> _Action item_: Read the records below and copy each line that contains "isTunnel".

> _Data for review_:
-- ==== Sys2Proof/Machine/Parser.lean ====
section
/-!
DEFINITION. The parser: the walk of the parse graph, the header vector and the fields that keys are built from
(04 R103-R109, R116).
-/
namespace Sys2Proof.Machine

/-- A recorded header: type code of R106 and byte offset. -/
abbrev Hdr := Nat × Nat

def hEth : Nat := 1
def hVlan : Nat := 2
def hV4 : Nat := 3
def hV6 : Nat := 4
def hTcp : Nat := 5
def hUdp : Nat := 6
def hSctp : Nat := 7
def hVxlan : Nat := 8
def hGeneve : Nat := 9
def hV6Frag : Nat := 10
def hV6Ext : Nat := 11

/-- A field of a header: `w` bits from bit `off` of the frame. -/
def nodeField (win : List Byte) (off rel w : Nat) : Nat := bitsAt win (off * 8 + rel) w

/-- Is a node entry a node (VALID, and LEN_MODE not reserved)? -/
def nodeValid (e : Nat) : Bool := bit e 127 && decide (bits e 93 92 ≠ 3)

/-- The length of a node's header at byte `off` (LEN_MODE). -/
def headerLength (win : List Byte) (e off : Nat) : Nat :=
  let f := nodeField win off (bits e 109 100) (bits e 99 96 + 1) * 2 ^ bits e 95 94
  match bits e 93 92 with
  | 0 => bits e 117 110
  | 1 => bits e 117 110 + f
  | _ => f

/-- R109 for a header of length `len`. With the reserved PLEN_REF codes 0b10 and 0b11 a payload length conflicts with nothing (DESIGN
CHOICE: the spec gives them no meaning). -/
def lenConflict (win : List Byte) (flen e off len : Nat) : Bool :=
  (decide (bits e 93 92 = 2) && decide (len < bits e 117 110)) || decide (off + len > flen) ||
  (bit e 37 && decide (bits e 36 35 ≤ 1) &&
    decide (nodeField win off (bits e 51 42) (bits e 41 38 + 1) + bits e 34 27 +
      (if bits e 36 35 = 0 then off else off + len) > flen))

/-- The first transition of a node that matches a selector. Of a TRANS_COUNT above 16 the first 16 entries count, and entries past
1,023 are not valid (DESIGN CHOICE: R104 gives a node at most 16 and states neither case). -/
def firstTrans (trans : Sparse (BitVec 64)) (e sel : Nat) : Option Nat :=
  ((List.range (min 16 (bits e 67 63))).map (fun i => (trans.get 0 (bits e 77 68 + i)).toNat)).find?
    (fun t => bit t 63 && decide ((sel &&& bits t 15 0) = (bits t 31 16 &&& bits t 15 0)))

/-- The walk of R104; `win` is the frame, continued past its end by bytes the spec does not state. A header of type NONE is walked
over and not recorded (R106). A walk that returns to a node at the same offset would never end; it is ended as too deep once the
pairs of node and offset are used up (DESIGN CHOICE: the spec gives such a walk no end). -/
def parseWalk (t : SliceTab) (win : List Byte) (flen : Nat) : Nat → Nat → Nat → List Hdr → List Hdr × Option ParseFlag
  | 0, _, _, acc => (acc.reverse, some .depth)
  | fuel + 1, node, off, acc =>
    let e := (t.node.get 0 node).toNat
    if !nodeValid e then (acc.reverse, none) else
    let len := headerLength win e off
    if acc.length = 16 then (acc.reverse, some .depth)
    else if flen < 256 ∧ off + len > flen then (acc.reverse, some .len)
    else if off + len > 256 then (acc.reverse, some .depth)
    else if lenConflict win flen e off len then (acc.reverse, some .len)
    else
      let acc := if bits e 125 118 = 0 then acc else (bits e 125 118, off) :: acc
      if bit e 126 then (acc.reverse, none) else
      let sel := nodeField win off (bits e 91 82) (bits e 81 78 + 1)
      match firstTrans t.trans e sel with
      | some tr => if bit tr 62 then (acc.reverse, none) else parseWalk t win flen fuel (bits tr 61 52) (off + len) acc
      | none =>
        if bit e 52 then (acc.reverse, none) else parseWalk t win flen fuel (bits e 62 53) (off + len) acc

/-- Parse a frame (its bytes before the FCS) with a slice's graph (R104). What the parser reads past the frame's end is
not stated: free bytes. -/
def State.parse (s : State) (sl : Nat) (frame : List Byte) : (List Hdr × Option ParseFlag) × State :=
  let (v, s) := s.draw 2432
  (parseWalk (s.tab sl) (frame ++ leBytes 304 v.toNat) frame.length (1024 * 257)
    (s.fget (slicePg sl) F.PRS_GRAPH_ROOT_ROOT) 0 [], s)

/-! ### Fields of a frame by its header vector (R106, R116) -/

/-- The first header of a type, and the last. -/
def firstHdr (h : List Hdr) (p : Nat → Bool) : Option Nat := (h.find? (fun x => p x.1)).map Prod.snd
def lastHdr (h : List Hdr) (p : Nat → Bool) : Option Nat := firstHdr h.reverse p

def isIp (t : Nat) : Bool := t = hV4 || t = hV6
def isL4 (t : Nat) : Bool := t = hTcp || t = hUdp || t = hSctp
def isTunnel (t : Nat) : Bool := t = hVxlan || t = hGeneve

/-- Headers from the last one for which `p` holds on, that header first. -/
def fromLast (h : List Hdr) (p : Nat → Bool) : List Hdr :=
  let after := (h.reverse.takeWhile (fun x => !p x.1)).reverse
  match (h.reverse.find? (fun x => p x.1)) with
  | some x => x :: after
  | none => []

/-- Headers from the first one for which `p` holds on. -/
def fromFirst (h : List Hdr) (p : Nat → Bool) : List Hdr := h.dropWhile (fun x => !p x.1)

/-- A number of `n` bytes at an offset of the frame. -/
def num (f : List Byte) (off n : Nat) : Nat := ofBE (slice f off n)

/-- VID of the outermost VLAN header. -/
def outerVid (f : List Byte) (h : List Hdr) : Option Nat := (firstHdr h (· = hVlan)).map (fun o => num f o 2 % 4096)

/-- VNI of the outermost VXLAN or Geneve header. -/
def outerVni (f : List Byte) (h : List Hdr) : Option Nat := (firstHdr h isTunnel).map (fun o => num f (o + 4) 3)

/-- EtherType after an ETH header and its VLAN tags, the headers given from that ETH on. -/
def etherTypeOf (f : List Byte) (h : List Hdr) : Option Nat :=
  match h with
  | [] => none
  | e :: r =>
    let tags := r.takeWhile (fun x => x.1 = hVlan)
    match tags.getLast? with
    | some t => some (num f (t.2 + 2) 2)
    | none => some (num f (e.2 + 12) 2)

/-- Protocol of an IP header after its extension headers, the headers given from that IP header on (R116). -/
def ipProtoOf (f : List Byte) (h : List Hdr) : Nat :=
  match h with
  | [] => 0
  | (t, o) :: r =>
    if t = hV4 then num f (o + 9) 1
    else
      match (r.takeWhile (fun x => x.1 = hV6Frag || x.1 = hV6Ext)).getLast? with
      | some x => num f x.2 1
      | none => num f (o + 6) 1

/-- Is the packet of an IP header a non-first fragment? -/
def nonFirstFrag (f : List Byte) (h : List Hdr) : Bool :=
  match h with
  | [] => false
  | (t, o) :: r =>
    if t = hV4 then decide (num f (o + 6) 2 % 8192 ≠ 0)
    else (r.takeWhile (fun x => x.1 = hV6Frag || x.1 = hV6Ext)).any
      (fun x => x.1 = hV6Frag && decide (num f (x.2 + 2) 2 / 8 ≠ 0))

/-- Source and destination address of an IP header. -/
def ipSrc (f : List Byte) (x : Hdr) : Nat := if x.1 = hV4 then num f (x.2 + 12) 4 else num f (x.2 + 8) 16
def ipDst (f : List Byte) (x : Hdr) : Nat := if x.1 = hV4 then num f (x.2 + 16) 4 else num f (x.2 + 24) 16
def ipDscp (f : List Byte) (x : Hdr) : Nat := if x.1 = hV4 then num f (x.2 + 1) 1 / 4 else num f x.2 2 / 64 % 64
/-- TTL or Hop Limit. -/
def ipTtl (f : List Byte) (x : Hdr) : Nat := if x.1 = hV4 then num f (x.2 + 8) 1 else num f (x.2 + 7) 1

/-- The L4 header after an IP header, the headers given from that IP header on, before any further IP header. -/
def l4Of (h : List Hdr) : Option Hdr := ((h.drop 1).takeWhile (fun x => !isIp x.1)).find? (fun x => isL4 x.1)

/-- What the key of R116 takes from the frame's metadata. -/
structure KeyMeta where
  tenant : Nat
  inPort : Nat
  tc : Nat
  flag : Option ParseFlag
  user : Nat

/-- The 480-bit classifier key (R116). -/
def clsKey (f : List Byte) (h : List Hdr) (m : KeyMeta) : Nat :=
  let ip := fromLast h isIp
  let l4 := l4Of ip
  let flags :=
    (fieldAt (ip.any (fun x => x.1 = hV4) && (ip.headD (0, 0)).1 = hV4).toNat 7 7) +
    (fieldAt ((ip.headD (0, 0)).1 = hV6 : Bool).toNat 6 6) + fieldAt l4.isSome.toNat 5 5 +
    fieldAt (nonFirstFrag f ip).toNat 4 4 + fieldAt (firstHdr h isTunnel).isSome.toNat 3 3 +
    fieldAt (m.flag = some .depth : Bool).toNat 2 2 + fieldAt (m.flag = some .len : Bool).toNat 1 1 +
    (match firstHdr h (· = hEth) with | some o => (num f o 1) % 2 | none => 0)
  let ipv (g : Hdr → Nat) : Nat := match ip with | x :: _ => g x | [] => 0
  let l4v (g : Hdr → Nat) : Nat := match l4 with | some x => g x | none => 0
  fieldAt m.tenant 479 466 + fieldAt m.inPort 465 456 + fieldAt m.tc 455 453 + fieldAt flags 452 445 +
  fieldAt ((etherTypeOf f (fromLast h (· = hEth))).getD 0) 444 429 + fieldAt (ipProtoOf f ip) 428 421 +
  fieldAt (ipv (ipDscp f)) 420 415 + fieldAt (ipv (ipSrc f)) 414 287 + fieldAt (ipv (ipDst f)) 286 159 +
  fieldAt (l4v (fun x => num f x.2 2)) 158 143 + fieldAt (l4v (fun x => num f (x.2 + 2) 2)) 142 127 +
  fieldAt (l4v (fun x => if x.1 = hTcp then num f (x.2 + 13) 1 else 0)) 126 119 +
  fieldAt ((outerVni f h).getD 0) 118 95 + fieldAt ((outerVid f h).getD 0) 94 83 + fieldAt m.user 82 19

/-! ### Tenant assignment (R113, R114) -/

/-- A tenant-map read: an entry whose parity fails counts as absent (R163). -/
def State.tmapRead (s : State) (sl : Nat) (kind any : Bool) (port val : Nat) : Option Nat × State :=
  match s.hashRead .tmap sl (keyTmap kind any port val) with
  | (some (_, e), s) => (some (bits e.toNat 26 13), s)
  | (none, s) => (none, s)

/-- The entry for the frame's own port first, then that for any port (R114). -/
def State.tmapPair (s : State) (sl : Nat) (kind : Bool) (port val : Nat) : Option Nat × State :=
  match s.tmapRead sl kind false port val with
  | (some t, s) => (some t, s)
  | (none, s) => s.tmapRead sl kind true 0 val

/-- The source tenant, and whether the frame is to be dropped for a miss (R113, R114, R140). -/
def State.assignTenant (s : State) (sl port : Nat) (f : List Byte) (h : List Hdr) : Nat × Bool × State :=
  let pg := portPg port
  let own := s.fget pg F.PRS_PORT_CFG_TENANT
  let mode := s.fget pg F.PRS_PORT_CFG_TENANT_MODE
  if mode = 0 then (own, false, s) else
  let look : Option (Bool × Nat) :=
    match mode, outerVid f h, outerVni f h with
    | 1, v, _ => v.map (fun x => (false, x))
    | 2, _, n => n.map (fun x => (true, x))
    | _, _, some n => some (true, n)
    | _, v, none => v.map (fun x => (false, x))
  let (r, s) := match look with
    | none => (none, s)
    | some (k, v) => s.tmapPair sl k port v
  match r with
  | some t => (t, false, s)
  | none => (own, !s.flag pg F.PRS_PORT_CFG_DEFAULT_EN, s.cadd (slicePg sl) F.PRS_TENANT_MISS_FRAMES)

end Sys2Proof.Machine
end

> _Solution for this task_:
def isTunnel (t : Nat) : Bool := t = hVxlan || t = hGeneve
def outerVni (f : List Byte) (h : List Hdr) : Option Nat := (firstHdr h isTunnel).map (fun o => num f (o + 4) 3)
    fieldAt (nonFirstFrag f ip).toNat 4 4 + fieldAt (firstHdr h isTunnel).isSome.toNat 3 3 +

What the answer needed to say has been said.